Information on ATM
Basic details
Name: Ataxia-telangiectasia | Acronym: ATM
Alt. names: A-T | Louis-Bar syndrome
Gene: ATM | MOI: Autosomal recessive | Mechanism of action: Loss of Function
No. of cases in DB: 0 | First reported in: 1995
Last updated on: 2023-02-28 16:41:18 by
Description
It is characterized by progressive cerebellar ataxia, dilation of the blood vessels of the conjunctiva and eyeballs (telangiectasia), immunodeficiency (mainly of the humoral immune response), growth retardation, and sexual immaturity. Patients present neurological signs, increased susceptibility to infections, especially pulmonary, and increased risk of cancer, but the severity is variable.
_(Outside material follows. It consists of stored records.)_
theorem test_decode_loads16 :
    decodePrimary 0b00010001 = .instr .ld_de_nn ∧
    decodePrimary 0b00001000 = .instr .ld_mnn_sp ∧
    decodePrimary 0b11111001 = .instr .ld_sp_hl ∧
    decodePrimary 0b11110101 = .instr .push_af ∧
    decodePrimary 0b11000001 = .instr .pop_bc ∧
    decodePrimary 0b11111000 = .instr .ld_hl_spe := by
  decide

theorem test_decode_alu8 :
    decodePrimary 0b10011110 = .instr .sbc_a_mhl ∧
    decodePrimary 0b11111110 = .instr .cp_a_n ∧
    decodePrimary 0b10000000 = .instr .add_a_b ∧
    decodePrimary 0b00110100 = .instr .inc_mhl ∧
    decodePrimary 0b00111101 = .instr .dec_a ∧
    decodePrimary 0b00100111 = .instr .daa ∧
    decodePrimary 0b00101111 = .instr .cpl ∧
    decodePrimary 0b00110111 = .instr .scf ∧
    decodePrimary 0b00111111 = .instr .ccf := by
  decide

theorem test_decode_alu16 :
    decodePrimary 0b00101001 = .instr .add_hl_hl ∧
    decodePrimary 0b00110011 = .instr .inc_sp ∧
    decodePrimary 0b00001011 = .instr .dec_bc ∧
    decodePrimary 0b11101000 = .instr .add_sp_e := by
  decide

theorem test_decode_rotates :
    decodePrimary 0b00000111 = .instr .rlca ∧
    decodePrimary 0b00001111 = .instr .rrca ∧
    decodePrimary 0b00010111 = .instr .rla ∧
    decodePrimary 0b00011111 = .instr .rra := by
  decide

theorem test_decode_control :
    decodePrimary 0b11000011 = .instr .jp_nn ∧
    decodePrimary 0b11010010 = .instr .jp_nc_nn ∧
    decodePrimary 0b11101001 = .instr .jp_hl ∧
    decodePrimary 0b00011000 = .instr .jr_e ∧
    decodePrimary 0b00111000 = .instr .jr_c_e ∧
    decodePrimary 0b11001101 = .instr .call_nn ∧
    decodePrimary 0b11001100 = .instr .call_z_nn ∧
    decodePrimary 0b11001001 = .instr .ret ∧
    decodePrimary 0b11000000 = .instr .ret_nz ∧
    decodePrimary 0b11011001 = .instr .reti ∧
    decodePrimary 0b11101111 = .instr .rst_28h := by
  decide

theorem test_decode_system :
    decodePrimary 0b00000000 = .instr .nop ∧
    decodePrimary 0b00010000 = .instr .stop ∧
    decodePrimary 0b01110110 = .instr .halt ∧
    decodePrimary 0b11110011 = .instr .di ∧
    decodePrimary 0b11111011 = .instr .ei ∧
    decodePrimary 0b11011101 = .instr .illegal_dd := by
  decide

theorem test_decode_prefixed :
    decodePrimary 0b11001011 = .cbPrefix ∧
    decodeCb 0b00110111 = .swap_a ∧
    decodeCb 0b00000000 = .rlc_b ∧
    decodeCb 0b00101110 = .sra_mhl ∧
    decodeCb 0b01111110 = .bit_7_mhl ∧
    decodeCb 0b10000110 = .res_0_mhl ∧
    decodeCb 0b11111000 = .set_7_b := by
  decide

/-- The two words of a call and of a prefixed instruction, and the operand bytes low first (R123). -/
theorem test_decode_bytes :
    decodeBytes [0xCD, 0x34, 0x12] = .ok ⟨.call_nn, [0x34, 0x12]⟩ [] ∧
    decodeBytes [0xCB, 0x37, 0xFF] = .ok ⟨.swap_a, []⟩ [0xFF] ∧
    decodeBytes [0xCB] = .rejected .prefixAlone ∧
    decodeBytes [0xC3, 0x00] = .rejected (.operandsMissing .jp_nn) := by
  decide

/-- The opcode table's numbering: one word of each width. -/
theorem test_decodeTableWord :
    decodeTableWord 8 0x3E = some .ld_a_n ∧ decodeTableWord 16 0xCB37 = some .swap_a ∧
    decodeTableWord 8 0xC3 = some .jp_nn ∧ decodeTableWord 8 0x10 = some .stop := by
  decide

/-- The host's way in: the next step runs the word that was placed. -/
theorem test_withFetchWord :
    seen (step (State.reset.withFetchWord 8 0x37)) (fun t => (t.cpu.f, t.cpu.pc, t.cur)) = some (0x10, 0x0001, none) := by
  decide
The first symptoms are abnormal movements (choreoathetosis), loss of balance, and difficulty speaking, followed by telangiectasias, poor coordination, and progressively worse tremors. In addition, 30% have learning difficulties or moderate intellectual deficiency.
Management
The current treatment is symptomatic, through physiotherapy, speech therapy and the treatment of infections with antibiotics, to avoid pulmonary complications. Beta-blocking drugs are used to reduce tremors and improve fine movements. Due to the susceptibility of patients to X-rays, radiation therapy, and some forms of chemotherapy, should be used with caution. The use of a wheelchair may be necessary from 10-11 years of age.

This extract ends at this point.